-- ==== Sys2Proof/Machine/Keys.lean ====
section
/-! DEFINITION. What the key store does of itself: withdrawal and its notifications, faults, erasure, the
calendar walk, the INIT check (chapter 5). -/

namespace Sys2Proof.Machine

/-! ### The end of a key load (R114) -/

/-- The load pending's slot returns to EMPTY, the candidate is cleared, and KEY-LOAD-B is answered (R106,
R114). -/
def State.failLoad (s : State) (status : Status) : State :=
  s.discardTwoPart.finish status

/-! ### Withdrawal (section 5.5) -/

/-- The record write generation becomes NONE where slot x is its RECORD slot (R91). -/
def State.clearWriteGenOf (s : State) (x : Slot) : State :=
  if x.role = some .record ∧ s.keys.writeGen = some x.generation then s.setWriteGen none else s

/-- The derived-key cache removes the entries of a withdrawn TAG-MASTER slot (R94, R148). -/
def State.dropCacheOf (s : State) (x : Slot) : State :=
  if x.role = some .tagMaster then
    { s with cache := s.cache.filter fun y => !(y.issuer == x.issuer && y.generation == x.generation) }
  else s

/-- The notifications of a withdrawal by expiry (R93): write generation, cache, engines. -/
def State.withdrawExpiry (s : State) (n : SlotNo) (x : Slot) : State :=
  ((s.clearWriteGenOf x).dropCacheOf x).tellEngines (Engine.atExpiry n)

/-- The owner of a queued job is told that the job has been removed (R95, R128): a record-code job's context
goes on under R31 or R33, a KEY-LOAD-B is refused with NO-ROOT (R114), the outstanding scrub becomes none
(R101). -/
def State.jobRemoved (s : State) (j : Job) : State :=
  match j.owner with
  | .scrub => (s.setOutstanding none).scrubTest
  | .management => s.failLoad .noRoot
  | .context c =>
    let s := (s.modContext c fun x => { x with currentJob := .idle }).scrubTest
    match j.kind with
    | .recordCompute => s.endNoWrite c
    | .recordVerify => s.settleCheck c .recordKeyUnavailable
    | .derive | .session | .ra | .ta | .wa | .ca | .unwrap | .kcv | .combine | .scrub => s

/-- The state is one in which the loss of the bound master slot ends the pass (R55). -/
def PassState.needsMaster : PassState → Bool
  | .keying | .challenging | .checking => true
  | .writing | .confirming | .done => false

/-- A context bound to a lost TAG-MASTER slot ends with KEY-WITHDRAWN (R55, R96). -/
def State.masterLost (s : State) (n : SlotNo) (c : ContextNo) : State :=
  match s.context c with
  | some x => if x.boundSlot = some n ∧ x.state.needsMaster then s.endPass c .keyWithdrawn else s
  | none => s

/-- A queued job names the slot. -/
def Job.names (n : SlotNo) (j : Job) : Bool :=
  j.key == .slot n

/-- The queued jobs that name a withdrawn slot leave the queue (R95, R128). -/
def State.removeJobs (s : State) (n : SlotNo) : State :=
  s.setJobs (s.cipher.queue.filter fun j => !j.names n)

/-- The notifications of a withdrawal by loss (R93): write generation, cache, engines, job queue, contexts.
The owners of removed jobs are told oldest job first, and the contexts bound to the slot are ended in
ascending order (log 12). -/
def State.withdrawLoss (s : State) (n : SlotNo) (x : Slot) : State :=
  let removed := s.cipher.queue.filter (Job.names n)
  let s := (((s.clearWriteGenOf x).dropCacheOf x).tellEngines (Engine.atLoss n)).removeJobs n
  let s := removed.foldl State.jobRemoved s
  if x.role = some .tagMaster then allContexts.foldl (fun s c => s.masterLost n c) s else s

/-- A slot whose check has failed becomes FAULTED (R102): material cleared, the rest kept, SCRUB-FAULT
raised, and a withdrawal by loss. SCRUB-FAULT is raised before any event of the passes that the withdrawal ends
(DESIGN CHOICE, log 33). -/
def State.faultSlot (s : State) (n : SlotNo) : State :=
  let x := s.slot n
  ((s.changeSlot n { x with state := .faulted, material := none }).raise .scrubFault).withdrawLoss n x

/-- An ERASE sets erase pending: a withdrawal by loss, and the key-change indicator is set (R88, R118). -/
def State.beginErase (s : State) (n : SlotNo) : State :=
  let x := s.slot n
  (s.changeSlot n { x with erasePending := true }).withdrawLoss n x

/-- An erase completes: the slot becomes EMPTY and the indicator is set (R119). -/
def State.emptySlot (s : State) (n : SlotNo) : State :=
  s.changeSlot n Slot.empty

/-! ### The calendar walk (R84 to R86) -/

/-- The walk expires the slot (R85). -/
def Slot.expiresAt (x : Slot) (m : Minute) : Bool :=
  (x.state == .staged || x.state == .active || x.state == .retiring) && !x.erasePending && x.reachedUntil m

/-- The walk activates the slot (R84). -/
def Slot.activatesAt (x : Slot) (m : Minute) : Bool :=
  x.state == .staged && x.autoActivate && !x.erasePending && x.insideWindow m && !x.reachedUntil m

/-- A slot expires (R85): EXPIRED, KEY-EXPIRED raised, and a withdrawal by expiry if it was ACTIVE or
RETIRING. -/
def State.expireSlot (s : State) (n : SlotNo) : State :=
  let x := s.slot n
  let s := s.changeSlot n { x with state := .expired }
  (if x.state = .staged then s else s.withdrawExpiry n x).raise .keyExpired

/-- The walk at one slot: R85 before R84 (R86). -/
def State.walkSlot (m : Minute) (s : State) (n : SlotNo) : State :=
  let x := s.slot n
  if x.expiresAt m then s.expireSlot n
  else if x.activatesAt m then s.changeSlot n { x with state := .active }
  else s

/-- The walk over slots 1 to 127 in ascending order (R86). -/
def State.walk (s : State) (m : Minute) : State :=
  (allSlots.drop 1).foldl (State.walkSlot m) s

/-! ### The INIT check and the entry to MAINTENANCE (R99, R103, R176) -/

/-- The entry to MAINTENANCE, where the key store tests for a scrub (R99). -/
def State.enterMaintenance (s : State) : State :=
  { s with device := .maintenance }.scrubTest

/-- The INIT check goes on with the head of its list, or is complete (R103). -/
def State.continueInitCheck (s : State) : State :=
  match s.keys.initCheck with
  | [] => s.enterMaintenance
  | n :: _ => s.issueScrub n true

/-- The key store judges a scrub's result (R100): a passing check renews the last-check tick, a mismatch
faults the slot, and a result for a slot that no longer holds its material is discarded. -/
def State.judgeScrub (s : State) (n : SlotNo) (out : Option Block) : State :=
  match out with
  | none => s
  | some r =>
    let x := s.slot n
    if x.holdsMaterial then
      if firstThree r = x.kcv then s.setSlot n { x with lastCheck := s.clock.laneTime } else s.faultSlot n
    else s

/-- A scrub has ended (R100, R103): none is outstanding, and the INIT check goes on or the key store tests for
the next scrub. -/
def State.afterScrub (s : State) : State :=
  let s := s.setOutstanding none
  if s.device = .init ∧ s.keys.initCheck ≠ [] then
    { s with keys := { s.keys with initCheck := s.keys.initCheck.drop 1 } }.continueInitCheck
  else s.scrubTest

end Sys2Proof.Machine
end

● **BRIEF**: Within the listing above, the range opens at the line with "else if x.activatesAt" and closes at the line with "def State.enterMaintenance (s". Reproduce exactly the lines of that range, including both ends.

● **RESPONSE TO THE EXERCISE**:
  else if x.activatesAt m then s.changeSlot n { x with state := .active }
  else s

/-- The walk over slots 1 to 127 in ascending order (R86). -/
def State.walk (s : State) (m : Minute) : State :=
  (allSlots.drop 1).foldl (State.walkSlot m) s

/-! ### The INIT check and the entry to MAINTENANCE (R99, R103, R176) -/

/-- The entry to MAINTENANCE, where the key store tests for a scrub (R99). -/
def State.enterMaintenance (s : State) : State :=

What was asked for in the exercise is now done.